Гийс сидел у костра и понуро, как показалось Хейзиту, ворошил палкой угли.

- Куда ты делся? Я обыскал весь лагерь… Так ты что, любишь ее? Уже любишь?

- Уже люблю, - как-то невесело усмехнулся Гийс. - И потому мы испрашиваем твоего согласия как старшего брата. Я предлагал ей дождаться утра, но…

- Но мне не терпится! - закончила за него девушка. - Да и спать мне не меньше твоего хочется. Но не могу же я спать с чужими мужчинами.

- Я тебе не чужой, - напомнил Хейзит. Он постепенно начинал сознавать, что происходит. И это сознание заливало его новой волной неразрешимых вопросов. - Я твой брат, старший, как правильно заметил Гийс. Так вы спрашиваете моего разрешения?
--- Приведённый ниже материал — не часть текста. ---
/-- VERIFY: a level is granted, or the level is NONE and VERIFY is locked out (R414, R415). -/
def verifyCmd (p : DbgPath) (k : Nat) (s : State) : State :=
  let x := sess s p
  if x.lockout then setSess s p { x with result := 5 }
  else
    let r := verifyResult s p k
    let y := { x with result := BitVec.ofNat 4 r, nonceOk := false }
    if r = 1 then
      raiseInt (setSess s p { y with level := fld (debugSlot s.sec.otp k) 512 2 + 1 }) 0x9000 1
    else raiseInt (setSess s p { y with level := 0, lockout := true, lockAt := s.clk.ps }) 0x9000 2

/-- DROP: the level is NONE (R416). -/
def dropCmd (p : DbgPath) (s : State) : State := setSess s p { sess s p with level := 0 }

/-- A write of DBG_AUTH_CMD. -/
def authWrite (p : DbgPath) (v : W32) (s : State) : State :=
  let c := fld v 0 2
  if c = 1 then challengeCmd p s else if c = 2 then verifyCmd p (fld v 8 2) s else if c = 3 then dropCmd p s else s

/-- The effect of CHALLENGE. -/
def doChallenge (p : DbgPath) (s : State) : State := viaWrite (.debug p) 0x9100 (authWrite p 1) s
/-- CHALLENGE, a write of DBG_AUTH_CMD (R414). -/
def execChallenge (p : DbgPath) (s : State) : Host.Outcome State Fault Refusal := .next (doChallenge p s)

/-- The effect of VERIFY. -/
def doVerify (p : DbgPath) (k : Nat) (s : State) : State :=
  viaWrite (.debug p) 0x9100 (authWrite p (BitVec.ofNat 32 (k * 2 ^ 8 + 2))) s
/-- VERIFY, a write of DBG_AUTH_CMD (R414, R415). -/
def execVerify (p : DbgPath) (k : Fin 4) (s : State) : Host.Outcome State Fault Refusal := .next (doVerify p k s)

/-- The effect of DROP. -/
def doDrop (p : DbgPath) (s : State) : State := viaWrite (.debug p) 0x9100 (authWrite p 3) s
/-- DROP, a write of DBG_AUTH_CMD (R416). -/
def execDrop (p : DbgPath) (s : State) : Host.Outcome State Fault Refusal := .next (doDrop p s)

/-- Picoseconds at which a nonce lapses, and a lockout ends (R414, R415). -/
def nonceEnd (s : State) (p : DbgPath) : Nat := (sess s p).nonceAt + 60000000000000
def lockEnd (s : State) (p : DbgPath) : Nat := (sess s p).lockAt + 1000000000000

/-- The effect of NONCE_LAPSE. -/
def doNonceLapse (p : DbgPath) (s : State) : State :=
  let t := passPs (nonceEnd s p) s
  setSess t p { sess t p with nonceOk := false }
/-- NONCE_LAPSE (R414). -/
def execNonceLapse (p : DbgPath) (s : State) : Host.Outcome State Fault Refusal :=
  when ((sess s p).nonceOk && reaches s (nonceEnd s p)) s (doNonceLapse p s)

/-- The effect of LOCKOUT_END. -/
def doLockoutEnd (p : DbgPath) (s : State) : State :=
  let t := passPs (lockEnd s p) s
  setSess t p { sess t p with lockout := false }
/-- LOCKOUT_END (R415). -/
def execLockoutEnd (p : DbgPath) (s : State) : Host.Outcome State Fault Refusal :=
  when ((sess s p).lockout && reaches s (lockEnd s p)) s (doLockoutEnd p s)

/-! ### The TAP -/

/-- IDCODE (R493). -/
def idcode (o : Otp) : W32 := if o.stepping = 0xA1 then 0x19600B47 else 0x29600B47
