-- ==== Sys2Proof/Machine/Ptp.lean ====
section
/-!
DEFINITION. Time synchronisation (R384 to R409): the rows PTP_SET, PTP_STEP, PTP_HOLDOVER, PTP_RESUME, PTP_SLEW,
PTP_INCR_LO, SERVO_WATCHDOG, SLEW_COMPLETE, ETH_FRAME_RX, TX_GO, ETH_TRANSMIT, RX_POP, TX_DONE_POP, PORT_FEC,
LINK_CHANGE, PPS_IN and PPS_OUT.
-/

namespace Sys2Proof.Machine

/-! ### Clock instances -/

/-- Clock instance `i`. -/
def instOf (p : Ptp) (i : Nat) : Inst := if i = 0 then p.i0 else if i = 1 then p.i1 else if i = 2 then p.i2 else p.i3

/-- The state with a clock instance replaced. -/
def setInst (s : State) (i : Nat) (x : Inst) : State :=
  { s with ptp := if i = 0 then { s.ptp with i0 := x } else if i = 1 then { s.ptp with i1 := x }
    else if i = 2 then { s.ptp with i2 := x } else { s.ptp with i3 := x } }

/-- A request is refused: CAUSE, INT_STATUS.REFUSED, ERR_COUNT (R394). -/
def ptpRefuse (i cause : Nat) (s : State) : State :=
  let t := setInst s i { instOf s.ptp i with cause := BitVec.ofNat 3 cause }
  raiseInt { t with regs := rerr t.regs (pg .ptp i) 1 } (pg .ptp i) 0

/-- Instance 0 enters holdover: the slew is abandoned, its rest stays (R398). -/
def enterHoldover (s : State) : State :=
  raiseInt (setInst s 0 { s.ptp.i0 with hold := true, slewing := false }) 0x10000 1

/-- PTP_SYNC_WDOG.MS of an instance. -/
def wdogMs (m : SMap W32) (i : Nat) : Nat := rfld m (pg .ptp i + 0x140) 0 16

/-- Picoseconds at which the servo watchdog of an instance expires. -/
def servoAt (s : State) (i : Nat) : Nat := (instOf s.ptp i).wdog + wdogMs s.regs i * 1000000000

/-- The servo watchdog of an instance runs: a limit is set, its domain is ON, and it has not expired. -/
def servoRuns (s : State) (i : Nat) : Bool :=
  wdogMs s.regs i != 0 && domOn s.pwr 25 && !(instOf s.ptp i).hold && !(instOf s.ptp i).lost

/-- What an expiry does: instance 0 enters holdover, the others are LOST (R397). -/
def servoExpire (i : Nat) (s : State) : State :=
  if i = 0 then enterHoldover s
  else raiseInt (setInst s i { instOf s.ptp i with lost := true }) (pg .ptp i) 2

/-- A request in the period in which the watchdog expires is judged after the expiry (R397). -/
def judged (i : Nat) (s : State) : State :=
  if servoRuns s i && decide (servoAt s i / 4000 ≤ s.clk.ps / 4000) then servoExpire i s else s

/-- The watchdog restarts, and LOST clears (R397). -/
def servoRestart (i : Nat) (s : State) : State := setInst s i { instOf s.ptp i with wdog := s.clk.ps, lost := false }

/-- The order in which requests of one period take effect: PTP_CMD, PTP_SLEW, PTP_INCR_LO (R395). -/
def PtpEv.rank : PtpEv → Nat
  | .set _ _ => 0
  | .step _ => 0
  | .slew _ => 1
  | .incr _ => 2

/-- An accepted request takes its place among those waiting. -/
def insReq (r : PtpReq) (l : List PtpReq) : List PtpReq :=
  let before (x : PtpReq) : Bool := !(x.arr == r.arr && decide (r.ev.rank < x.ev.rank))
  l.takeWhile before ++ r :: l.dropWhile before

/-- An accepted request takes effect in the next 4 ns period that is free (R395), and restarts the watchdog. -/
def ptpAccept (i : Nat) (e : PtpEv) (s : State) : State :=
  let x := instOf s.ptp i
  servoRestart i (setInst s i { x with pend := insReq ⟨e, s.clk.ps / 4000⟩ x.pend })
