/-- The effect of BROWN_OUT. -/
def doBrownOut (s : State) : State := warmReset true false s
/-- BROWN_OUT: a supply has been below its threshold for 1 µs (R442). -/
def execBrownOut (s : State) : Host.Outcome State Fault Refusal := .next (doBrownOut s)

/-- The effect of COLD_START: the register part of the tack room is empty, and every register takes its reset value
(R442, R459). -/
def doColdStart (s : State) : State := coldState s
/-- COLD_START: power-up after both always-on rails were low (R442). -/
def execColdStart (s : State) : Host.Outcome State Fault Refusal := .next (doColdStart s)

/-! ### Supply and temperature -/

/-- The effect of AON_SWITCH: PWR_STATUS.ON_BAK, and INT_STATUS.AON_BAK at a switch to VAON_BAK (R441). -/
def doAonSwitch (bak : Bool) (s : State) : State :=
  raiseIf bak { s with pwr := { s.pwr with onBak := bak }, regs := rset s.regs 0x4128 24 1 bak.toNat } 0x4000 4

/-- AON_SWITCH: the always-on domain changes its source (R441). -/
def execAonSwitch (bak : Bool) (s : State) : Host.Outcome State Fault Refusal :=
  event (s.pwr.onBak != bak) s (doAonSwitch bak s)

/-- The hottest of the readings. -/
def hottest (t : List Byte) : Nat := t.foldl (fun m b => Nat.max m b.toNat) 0

/-- The effect of TEMP_SAMPLE: the readings are fetched in class trace, one packet for each die (R277); NOW, PEAK,
INT_STATUS.TEMP when NOW reaches ALARM, and at 125 °C a thermal trip (R462, R490). -/
def doTempSample (t : List Byte) (s : State) : State :=
  let s := inject 28 3 5 s
  let n := hottest t
  let was := rfld s.regs 0x4138 0 8
  let alarm := rfld s.regs 0x4138 24 8
  let u := { s with
    regs := rset (rpeak s.regs 0x4138 8 8 n) 0x4138 0 8 n
    pwr := { s.pwr with therm := decide (alarm ≤ n) } }
  if 125 ≤ n then warmReset false true u else raiseIf (decide (was < alarm) && decide (alarm ≤ n)) u 0x4000 6

/-- TEMP_SAMPLE: the readings of the five dies (R462). -/
def execTempSample (t : List Byte) (s : State) : Host.Outcome State Fault Refusal :=
  when (t.length == 5) s (doTempSample t s)

end Sys2Proof.Machine
end

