/-! ### DBGACC -/

/-- DBGACC's next capture: status, read data and offset of the access (R412). -/
def accEnd (st : Nat) (data off : W32) (s : State) : State :=
  { s with dbg := { s.dbg with tap := { s.dbg.tap with accSt := BitVec.ofNat 2 st, accData := data, accOff := off } } }

/-- The TAP path's level permits the access (R417). -/
def accLevel (s : State) (write : Bool) (off : Nat) : Bool :=
  if write then decide (writeLevel off ≤ s.dbg.tap.level) else mayPeek off s.dbg.tap.level

/-- A read of DBGACC: 0 OK or 2 DENIED, with the data that the access returned. -/
def accRead (off : W32) (s : State) : State :=
  let t := debugRead .tap off.toNat s
  accEnd (if accLevel s false off.toNat then 0 else 2) t.hst.out off t

/-- A write of DBG_BM_CTRL with GO asks for an access that the TAP path's level permits; any other write asks for none
(R417, R420). -/
def bmPermits (s : State) (off v : W32) : Bool :=
  off != 0x91A8 || !v.getLsbD 31 || decide (bmLevel (Nat.min 2 (fld v 8 2)) (v.getLsbD 30) ≤ s.dbg.tap.level)

/-- A write of DBGACC; the spec states no read data for it (log 4). -/
def accWrite (off v : W32) (s : State) : State :=
  let t := viaWrite (.debug .tap) off.toNat (regWrite (.debug .tap) off.toNat v) s
  accEnd (if accLevel s true off.toNat && bmPermits s off v then 0 else 2) (BitVec.ofNat 32 (Config.freeWord t.clk.free).toNat) off (drawFree t)

/-- The effect of DBGACC: an access through the TAP path; in no page, or at an offset the format excludes, ERROR
(R410, R412). -/
def doDbgacc (dr : BitVec 66) (s : State) : State :=
  let off : W32 := dr.extractLsb' 0 32
  let op := fld dr 64 2
  let t := { s with dbg := { s.dbg with ir := 0x20, extest := false } }
  if op = 0 ∨ op = 3 then t
  else if off.toNat % 4 ≠ 0 ∨ (pageOf (off.toNat / 4096)).isNone then accEnd 3 0xFFFFFFFF off (badDebug t)
  else if op = 1 then accRead off t
  else accWrite off (dr.extractLsb' 32 32) t

/-- DBGACC: Update-DR with the 66 bits of the access register (R412). -/
def execDbgacc (dr : BitVec 66) (s : State) : Host.Outcome State Fault Refusal := when true s (doDbgacc dr s)

end Sys2Proof.Machine
end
- Испрашиваем, - подтвердила Велла, на четвереньках отползая к костру и беря Гийса за руку. - Ты согласен?

- А если нет? - поинтересовался Хейзит. - Если я откажу, вы что, перестанете встречаться?

- Вряд ли, - признался Гийс, в котором все еще не узнавался тот прежний, молодой и задорный, помощник свера, каким знал его Хейзит.

- В таком случае… - Хейзит сделал паузу и неторопливо поднялся на ноги. Голос его зазвучал торжественно: - В таком случае, сестра моя и ты, друг мой… Я согласен!

Велла взвизгнула от радости и бросилась на шею избраннику, который чуть не упал вместе с ней в костер. "Можно подумать, - размышлял, глядя на нее с улыбкой, Хейзит, - будто она ожидала от меня чего-то иного. Маленькая хитрюга. И что только она нашла в Гийсе?"

- Как вы понимаете, - добавил он, снова укладываясь на ветки и позевывая, - я согласился только потому, чтобы теперь вы могли утихомириться и лечь спать. Спокойной ночи.

Он и в самом деле моментально заснул, а когда проснулся и обнаружил, что снова лежит в шатре один, сперва решил, будто ночной разговор ему лишь пригрезился. Слишком много всего произошло за последние дни. Бегство покровителя, потеря собственной несбыточной любви, треволнения о судьбе таверны и матери, стычка с жуткими чужеземцами, страх безвозвратной потери всего, внезапное решение сестры, новые семейные узы с недавним другом - все это сейчас навалилось на него неподъемным снежным комом и придавило бы к земле, если бы не отрезвляющее воздействие холода. Костер погас. Вероятно, уже давно. В жиденьких лучах света, пробивающегося с улицы, дыхание превращалось в густые облачка пара. Надо было брать себя в руки, выходить к людям и снова делать вид, что все знаешь и понимаешь.

С неба валил снег. Ноги сразу же увязли по колено в сугробах. Исчезло Пограничье. Растворился в сером тумане замок. Только стена будущей мастерской возвышалась, как прежде, да кое-где вспыхивали огни в печах гончаров.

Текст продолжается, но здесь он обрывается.